Source data:
/-! ### The datapath -/

/-- The arithmetic of R96 to R105: a FIR's sum, direct form I, a GAIN and a MIX; the shift of each stage and of a MIX; a
result is the rounded sum under the overflow policy; the accumulator with the rounding constant
stays in 40 bits; TRUNC rounds down, ROUND to nearest with halves up; the three overflow policies; the biquad state; the
monitor's peak, its first index and its count. -/
def Obligations.ArithmeticRule : Prop :=
  (∀ (coefs : List Sample) (x : Sample) (delay : List Sample) (b : BqState), stageAcc (.fir coefs) x delay b =
    ((List.range coefs.length).map (fun k => (coefs.getD k 0).toInt * ((x :: delay).getD k 0).toInt)).sum) ∧
  (∀ (b0 b1 b2 a1 a2 x y : Sample) (delay : List Sample) (b : BqState),
    stageAcc (.biquad b0 b1 b2 a1 a2) x delay b = b0.toInt * x.toInt + b1.toInt * b.x1.toInt + b2.toInt * b.x2.toInt
      - a1.toInt * b.y1.toInt - a2.toInt * b.y2.toInt ∧
    stageState (.biquad b0 b1 b2 a1 a2) x y b = { x1 := x, x2 := b.x1, y1 := y, y2 := b.y1 }) ∧
  (∀ (g x y : Sample) (shift : Nat) (coefs delay : List Sample) (b : BqState),
    stageAcc (.gain g shift) x delay b = g.toInt * x.toInt ∧ stageState (.gain g shift) x y b = b ∧
    stageState (.fir coefs) x y b = b) ∧
  (∀ (st : StageRec) (x : Sample) (delay : List Sample) (b : BqState),
    (∀ coefs, st = .fir coefs → coefs.length ≤ 128) → (∀ g shift, st = .gain g shift → shift ≤ 7) →
    (∀ coefs, st = .fir coefs → stageShift st = 15) ∧
    (∀ b0 b1 b2 a1 a2, st = .biquad b0 b1 b2 a1 a2 → stageShift st = 14) ∧
    (∀ g shift, st = .gain g shift → stageShift st = 15 - shift) ∧ -2 ^ 39 ≤ stageAcc st x delay b ∧
    stageAcc st x delay b + 2 ^ (stageShift st - 1) < 2 ^ 39) ∧
  (∀ (policy : OvfPolicy) (mode : Rounding) (k : Nat) (acc : Int),
    stageResult policy mode k acc = applyPolicy policy (roundShift mode k acc)) ∧
  (∀ (policy : OvfPolicy) (mode : Rounding) (gains xs : List Sample) (bq : Vector BqState 6) (clips : Nat) (acc : Int),
    acc = ((gains.zip xs).map (fun p => p.1.toInt * p.2.toInt)).sum →
    (gains.length ≤ 4 → -2 ^ 39 ≤ acc ∧ acc + 2 ^ 14 < 2 ^ 39) ∧
    (∀ y clipped, applyPolicy policy (roundShift mode 15 acc) = .out y clipped →
      runMix policy mode gains xs bq clips = .out y bq (if clipped = true ∧ clips < 65535 then clips + 1 else clips)) ∧
    (applyPolicy policy (roundShift mode 15 acc) = .trapped → runMix policy mode gains xs bq clips = .trapped 0)) ∧
  (∀ (k : Nat) (acc : Int), 1 ≤ k →
    roundShift .trunc k acc * 2 ^ k ≤ acc ∧ acc < (roundShift .trunc k acc + 1) * 2 ^ k ∧
    roundShift .round k acc * 2 ^ k ≤ acc + 2 ^ (k - 1) ∧ acc + 2 ^ (k - 1) < (roundShift .round k acc + 1) * 2 ^ k) ∧
  (∀ v : Int, (-32768 ≤ v → v ≤ 32767 → ∀ policy, ∃ y : Sample, applyPolicy policy v = .out y false ∧ y.toInt = v) ∧
    (32767 < v → ∃ y : Sample, applyPolicy .saturate v = .out y true ∧ y.toInt = 32767) ∧
    (v < -32768 → ∃ y : Sample, applyPolicy .saturate v = .out y true ∧ y.toInt = -32768) ∧
    (v < -32768 ∨ 32767 < v → applyPolicy .trap v = .trapped ∧
      ∃ y : Sample, applyPolicy .wrap v = .out y true ∧ (y.toInt - v) % 65536 = 0)) ∧
  (∀ y : Sample, magnitude y = y.toInt.natAbs) ∧
  (∀ (monitor : Bool) (thresh : Nat) (xs ys : List Sample) (y : Sample) (dp : Datapath),
    finishSamples monitor thresh [] dp = dp ∧
    finishSamples monitor thresh (xs ++ ys) dp = finishSamples monitor thresh ys (finishSamples monitor thresh xs dp) ∧
    finishSamples monitor thresh [y] dp = finishSample monitor thresh dp y ∧
    (magnitude y ≤ dp.peak → dp.finished ≠ 0 → finishSample true thresh dp y = { dp with
      finished := dp.finished + 1, overCnt := dp.overCnt + if thresh ≤ magnitude y then 1 else 0 }) ∧
    (dp.peak < magnitude y ∨ dp.finished = 0 → finishSample true thresh dp y = { dp with
      finished := dp.finished + 1, peak := magnitude y, peakIdx := dp.finished
      overCnt := dp.overCnt + if thresh ≤ magnitude y then 1 else 0 })) ∧
  (∀ (thresh : Nat) (ys : List Sample) (dp r : Datapath), r = finishSamples true thresh ys dp → dp.finished = 0 → ys ≠ [] →
    r.finished = ys.length ∧ ys[r.peakIdx]?.map magnitude = some r.peak ∧ (∀ y ∈ ys, magnitude y ≤ r.peak) ∧
    (∀ i y, ys[i]? = some y → i < r.peakIdx → magnitude y < r.peak) ∧
    r.overCnt = dp.overCnt + (ys.filter (fun y => decide (thresh ≤ y.toInt.natAbs))).length) ∧
  ∀ (thresh : Nat) (ys : List Sample) (dp : Datapath),
    finishSamples false thresh ys dp = { dp with finished := dp.finished + ys.length }

/-- The cascade (R97, R99): each stage takes the output of the stage before it and keeps its own state; every replaced
output counts in CLIPS up to 65535; a trap stops at its stage. -/
def Obligations.CascadeRule : Prop :=
  ∀ (policy : OvfPolicy) (mode : Rounding) (delay : List Sample) (st : StageRec) (before rest : List StageRec) (i clips : Nat)
    (x : Sample) (bq : Vector BqState 6),
    runStages policy mode delay [] i x bq clips = .out x bq clips ∧
    (∀ y clipped b, stageResult policy mode (stageShift st) (stageAcc st x delay (bqAt bq i)) = .out y clipped → i < 6 →
      b = stageState st x y (bqAt bq i) →
      runStages policy mode delay (st :: rest) i x bq clips = runStages policy mode delay rest (i + 1) y (bqSet bq i b)
        (if clipped = true ∧ clips < 65535 then clips + 1 else clips) ∧
      bqAt (bqSet bq i b) i = b ∧ ∀ k, k ≠ i → bqAt (bqSet bq i b) k = bqAt bq k) ∧
    (∀ k : Fin 6, bqAt bq k.val = bq[k.val]) ∧
    (stageResult policy mode (stageShift st) (stageAcc st x delay (bqAt bq i)) = .trapped →
      runStages policy mode delay (st :: rest) i x bq clips = .trapped i) ∧
    (∀ y bq' clips', runStages policy mode delay before i x bq clips = .out y bq' clips' →
      runStages policy mode delay (before ++ rest) i x bq clips =
        runStages policy mode delay rest (i + before.length) y bq' clips')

Assigned task:
Set down exactly the lines of the data above, beginning with the line that has "(∀ coefs, st = .fir coefs → coefs.length" and ending with the line that has "(∀ b0 b1 b2", and no others.

The answer:
    (∀ coefs, st = .fir coefs → coefs.length ≤ 128) → (∀ g shift, st = .gain g shift → shift ≤ 7) →
    (∀ coefs, st = .fir coefs → stageShift st = 15) ∧
    (∀ b0 b1 b2 a1 a2, st = .biquad b0 b1 b2 a1 a2 → stageShift st = 14) ∧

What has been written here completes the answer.